MOMENTOS OLÍMPICOS MÁGICOS 29: EL GESTO INNECESARIO QUE LE COSTÓ EL ORO A LINDSEY JACOBELLIS EN TURÍN 2006

La apodan “Lucky” (=Afortunada), pero la exitosa Lindsey Jacobellis está definitivamente gafada en la prueba de más prestigio de su deporte, los Juegos Olímpicos. Jacobellis puede ser a día de hoy la snowboarder más premiada de la historia. Podrá ser tetracampeona mundial en la modalidad de snowboard cross (su especialidad preferida, aunque también ha obtenido triunfos en las de slopestyle y halfpipe). También habrá sido diez veces campeona en los llamados X Games invernales y haber hecho 43 podios en la Copa del Mundo…pero se le resiste el oro olímpico. Es más, será recordada para los restos por una medalla de plata que, seamos sinceros, en muchas ocasiones se olvida o, todo lo contrario, es altamente valorada, pero que en el caso de esta rider estadounidense supone una auténtica vergüenza y humillación por cómo fue conseguida.

En los Juegos de Turín 2006 Jacobellis tenía aún apenas 20 años, pero ya se presentaba como máxima favorita y venía de ganar campeonatos de prestigio. Esa edad –y todo lo que la inexperiencia conlleva- posiblemente la arrastró a cometer un error por el que pagaría un alto precio y aún se ve obligada a responder en entrevistas. La prueba de snowboard cross (carrera de velocidad en un circuito lleno de curvas y saltos que gana el que primero cruce la meta) se disputaba en la localidad piamontesa de Bardonecchia. Lindsey había llegado a la final pasando todas las rondas previas sin ningún tipo de problemas. Empieza la final y es tan superior a sus contrincantes que enseguida logra una comodísima ventaja, así que se libra de los habituales empujones que se producen en la estrechez de la pista. Evita, así, el peligro siempre presente en este deporte de una caída. La meta está prácticamente a la vista. Sólo le sigue, muy de lejos –exactamente a 43 metros- la suiza Tanja Frieden. Entonces Lindsey Jacobellis realiza algo inesperado en el penúltimo salto: un truco del snowboard, propio de otras modalidades y no de esta, en la que se busca la velocidad para llegar primero y no se tiene en absoluto en cuenta el estilo. Se agarra la tabla, pierde por ello la estabilidad y cae. Con esa caída se fue el oro olímpico que tenía más que asegurado. Al menos logra levantarse y, como la ventaja sobre las siguientes era considerable, cruza la meta segunda. Es una plata ignominiosa. Con ese gesto la estadounidense se ganó críticas apabullantes que atacaron su “desprecio” hacia los rivales y hacia los mismos Juegos Olímpicos.
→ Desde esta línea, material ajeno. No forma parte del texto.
/-! ### Rotations of a bit vector -/

/-- Bit i of a vector rotated right is the bit r places above it, around the ring. -/
theorem getLsbD_rotateRight_mod {n : Nat} (x : BitVec n) (r : Nat) {i : Nat} (hi : i < n) :
    (x.rotateRight r).getLsbD i = x.getLsbD ((i + r) % n) := by
  have hr := Nat.mod_lt r (by omega : 0 < n)
  rw [BitVec.getLsbD_rotateRight, ← Nat.add_mod_mod]
  generalize r % n = q at hr ⊢
  by_cases h : i < n - q
  · rw [decide_eq_true h, cond_true, Nat.mod_eq_of_lt (by omega), Nat.add_comm]
  · rw [decide_eq_false h, cond_false, decide_eq_true hi, Bool.true_and, Nat.mod_eq_sub_mod (by omega), Nat.mod_eq_of_lt (by omega)]
    congr 1
    omega

theorem getLsbD_rotateLeft_mod {n : Nat} (x : BitVec n) (r : Nat) {i : Nat} (hi : i < n) :
    (x.rotateLeft r).getLsbD i = x.getLsbD ((i + (n - r % n)) % n) := by
  have hr := Nat.mod_lt r (by omega : 0 < n)
  rw [BitVec.getLsbD_rotateLeft]
  generalize r % n = q at hr ⊢
  by_cases h : i < q
  · rw [decide_eq_true h, cond_true, Nat.mod_eq_of_lt (by omega)]
    congr 1
    omega
  · rw [decide_eq_false h, cond_false, decide_eq_true hi, Bool.true_and, Nat.mod_eq_sub_mod (by omega), Nat.mod_eq_of_lt (by omega)]
    congr 1
    omega

theorem rotateRight_succ {n : Nat} (x : BitVec n) (r : Nat) :
    x.rotateRight (r + 1) = (x.rotateRight r).rotateRight 1 := by
  apply BitVec.eq_of_getLsbD_eq
  intro i hi
  rw [getLsbD_rotateRight_mod _ _ hi, getLsbD_rotateRight_mod _ _ hi,
    getLsbD_rotateRight_mod _ _ (Nat.mod_lt _ (by omega)), Nat.mod_add_mod, Nat.add_assoc, Nat.add_comm 1 r]

theorem rotateRight_width {n : Nat} (x : BitVec n) : x.rotateRight n = x := by
  apply BitVec.eq_of_getLsbD_eq
  intro i hi
  rw [getLsbD_rotateRight_mod _ _ hi, Nat.add_mod_right, Nat.mod_eq_of_lt hi]

theorem rotateLeft_rotateRight_one {n : Nat} (x : BitVec n) : (x.rotateRight 1).rotateLeft 1 = x := by
  apply BitVec.eq_of_getLsbD_eq
  intro i hi
  have h1 := Nat.mod_lt 1 (by omega : 0 < n)
  rw [getLsbD_rotateLeft_mod _ _ hi, getLsbD_rotateRight_mod _ _ (Nat.mod_lt _ (by omega)), Nat.mod_add_mod,
    ← Nat.add_mod_mod, Nat.add_assoc, Nat.sub_add_cancel h1.le, Nat.add_mod_right, Nat.mod_eq_of_lt hi]

theorem rotateRight_rotateLeft_one {n : Nat} (x : BitVec n) : (x.rotateLeft 1).rotateRight 1 = x := by
  apply BitVec.eq_of_getLsbD_eq
  intro i hi
  have h1 := Nat.mod_lt 1 (by omega : 0 < n)
  rw [getLsbD_rotateRight_mod _ _ hi, getLsbD_rotateLeft_mod _ _ (Nat.mod_lt _ (by omega)), Nat.mod_add_mod,
    ← Nat.mod_add_mod, ← Nat.add_mod_mod i 1 n, Nat.mod_add_mod, Nat.add_assoc, Nat.add_sub_of_le h1.le,
    Nat.add_mod_right, Nat.mod_eq_of_lt hi]

/-- Two places to the left are one place twice, in the ring of L and AC. -/
theorem rotateLeft_two (x : BitVec 33) : x.rotateLeft 2 = (x.rotateLeft 1).rotateLeft 1 := by
  apply BitVec.eq_of_getLsbD_eq
  intro i hi
  rw [getLsbD_rotateLeft_mod _ _ hi, getLsbD_rotateLeft_mod _ _ hi,
    getLsbD_rotateLeft_mod _ _ (Nat.mod_lt _ (by decide))]
  congr 1
  omega

/-! ### The rotates (R173 to R177) -/

theorem State.ring_getLsbD (s : State) (i : Nat) :
    s.ring.getLsbD i = if i < 32 then s.ac.getLsbD i else (BitVec.ofBool s.l).getLsbD (i - 32) :=
  BitVec.getLsbD_append

theorem State.ring_top (s : State) : s.ring.getLsbD 32 = s.l :=
  (s.ring_getLsbD 32).trans (Sys2Proof.bit_getLsbD_zero s.l)

/-- The ring determines AC and L. -/
theorem ac_l_of_ring_eq {s t : State} (h : t.ring = s.ring) : t.ac = s.ac ∧ t.l = s.l := by
  constructor
  · apply BitVec.eq_of_getLsbD_eq
    intro i hi
    have hbit := congrArg (fun x => x.getLsbD i) h
    simpa only [State.ring_getLsbD, if_pos hi] using hbit
  · rw [← t.ring_top, ← s.ring_top, h]

/-- RAR by the bits of the ring: AC[0] on top, then L, then the other bits of AC (R174). -/
theorem State.rotateRight_ring (s : State) : s.rotateRight.ring = s.ring.rotateRight 1 := by
  have hac (i : Nat) : s.rotateRight.ac.getLsbD i =
      if i < 31 then s.ac.getLsbD (1 + i) else (BitVec.ofBool s.l).getLsbD (i - 31) := by
    have h : s.rotateRight.ac.getLsbD i =
        if i < 31 then (s.ac.extractLsb' 1 31).getLsbD i else (BitVec.ofBool s.l).getLsbD (i - 31) :=
      BitVec.getLsbD_append
    rw [h]
    split
    · next hi => rw [BitVec.getLsbD_extractLsb', decide_eq_true hi, Bool.true_and]
    · rfl
  have hl : s.rotateRight.l = s.ac.getLsbD 0 := rfl
  apply BitVec.eq_of_getLsbD_eq
  intro i hi
  rw [getLsbD_rotateRight_mod _ _ hi, State.ring_getLsbD, State.ring_getLsbD, hac, hl]
  rcases (by omega : i < 31 ∨ i = 31 ∨ i = 32) with h | rfl | rfl
  · rw [if_pos (by omega), if_pos h, if_pos (by omega), Nat.mod_eq_of_lt (by omega), Nat.add_comm]
  · rfl
  · simp

/-- RAL by the bits of the ring: each bit of AC one place up, and L at the bottom (R176, D8). -/
theorem State.rotateLeft_ring (s : State) : s.rotateLeft.ring = s.ring.rotateLeft 1 := by
  have hac (i : Nat) : s.rotateLeft.ac.getLsbD i =
      if i < 1 then (BitVec.ofBool s.l).getLsbD i else (s.ac.extractLsb' 0 31).getLsbD (i - 1) :=
    BitVec.getLsbD_append
  have hl : s.rotateLeft.l = s.ac.getLsbD 31 := rfl
  apply BitVec.eq_of_getLsbD_eq
  intro i hi
  rw [getLsbD_rotateLeft_mod _ _ hi, State.ring_getLsbD, State.ring_getLsbD, hac, hl]
  rcases (by omega : i = 0 ∨ i = 32 ∨ (1 ≤ i ∧ i < 32)) with rfl | rfl | ⟨hlow, hhigh⟩
  · rfl
  · simp
  · have hmod : (i + (33 - 1 % 33)) % 33 = i - 1 := by omega
    rw [if_pos hhigh, if_neg (by omega), BitVec.getLsbD_extractLsb', decide_eq_true (by omega), Bool.true_and, hmod,
      if_pos (by omega), Nat.zero_add]

/-- The rotates write AC, L and B alone. -/
theorem exec_rotates (s : State) (u : BitVec 4) :
    exec (.rar u) s = .next s.rotateRight ∧ exec (.rtr u) s = .next s.rotateRight.rotateRight ∧
    exec (.ral u) s = .next s.rotateLeft ∧ exec (.rtl u) s = .next s.rotateLeft.rotateLeft :=
  ⟨rfl, rfl, rfl, rfl⟩

theorem State.rotateRight_twice_ring (s : State) : s.rotateRight.rotateRight.ring = s.ring.rotateRight 2 := by
  rw [State.rotateRight_ring, State.rotateRight_ring]
  exact (rotateRight_succ s.ring 1).symm

theorem State.rotateLeft_twice_ring (s : State) : s.rotateLeft.rotateLeft.ring = s.ring.rotateLeft 2 := by
  rw [State.rotateLeft_ring, State.rotateLeft_ring, rotateLeft_two]

/-- The second bit rotated out to the right is AC[1], and to the left AC[31]. -/
theorem rotate_twice_b (s : State) :
    s.rotateRight.rotateRight.b = s.ac.getLsbD 1 ∧ s.rotateLeft.rotateLeft.b = s.ac.getLsbD 31 := by
  refine ⟨?_, rfl⟩
  have hbit : (s.rotateRight.ring).getLsbD 0 = s.ac.getLsbD 1 := by
    rw [State.rotateRight_ring, getLsbD_rotateRight_mod _ _ (by decide), State.ring_getLsbD]
    rfl
  rwa [State.ring_getLsbD] at hbit

/-- Settles O33: a single rotate turns the ring by one place, and a double one is two single ones. -/
theorem rotatesTurnTheRing : Obligations.RotatesTurnTheRing := by
  intro s u
  obtain ⟨hrar, hrtr, hral, hrtl⟩ := exec_rotates s u
  obtain ⟨hright, hleft⟩ := rotate_twice_b s
  exact ⟨rfl, rfl, rfl, rfl, ⟨_, hrar, s.rotateRight_ring, rfl, rfl⟩,
    ⟨_, hrtr, s.rotateRight_twice_ring, hright, rfl⟩, ⟨_, hral, s.rotateLeft_ring, rfl, rfl⟩,
    ⟨_, hrtl, s.rotateLeft_twice_ring, hleft, rfl⟩⟩

theorem execAll_replicate_rar (n : Nat) (s : State) :
    execAll (List.replicate n (.rar 0)) s = .next (State.repeatN n State.rotateRight s) := by
  induction n generalizing s with
  | zero => rfl
  | succ n ih => exact ih s.rotateRight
Al poco de acabar la prueba es preguntada una y otra vez por la Prensa sobre su gesto y ella, apabullada, solo acierta a explicar que “buscaba estabilidad”. Solo un tiempo más tarde reconocería que no era así y que, antes al contrario, su acción fue innecesaria. Sus 20 años y la especial naturaleza de este deporte dieron con otra explicación: “El snowboard es diversión y yo me estaba divirtiendo”. También confesaría que se sentía demasiado presionada y que su falta de experiencia por aquel entonces provocó esa reacción emocional que ni ella misma se explica a día de hoy.

Quizá el destino, quizá la justicia poética por haber realizado un gesto que muchos calificaron de irrespetuoso y de desprecio por los rivales (cuanto menos, de superioridad), se volvieron contra ella en el resto de las citas olímpicas en las que ha participado. Porque Jacobellis siguió ganando y ganando competiciones, agrandando su figura de campeonísima en este deporte pero, al mismo tiempo, seguían resistiéndosele los Juegos Olímpicos. Así, en Vancouver 2010 fue descalificada en las semifinales al derribar una bandera intentando esquivar a una rival, mientras que en Sochi 2014 cayó ella misma casi al final de la prueba y de una manera un tanto increíble en las semifinales. La que podría por lógica tener colgados a día de hoy tres oros olímpicos no solo se tiene que conformar con una plata, sino que el sabor de la misma recuerda más bien el de la medalla de chocolate o de madera, esto es, la del cuarto puesto.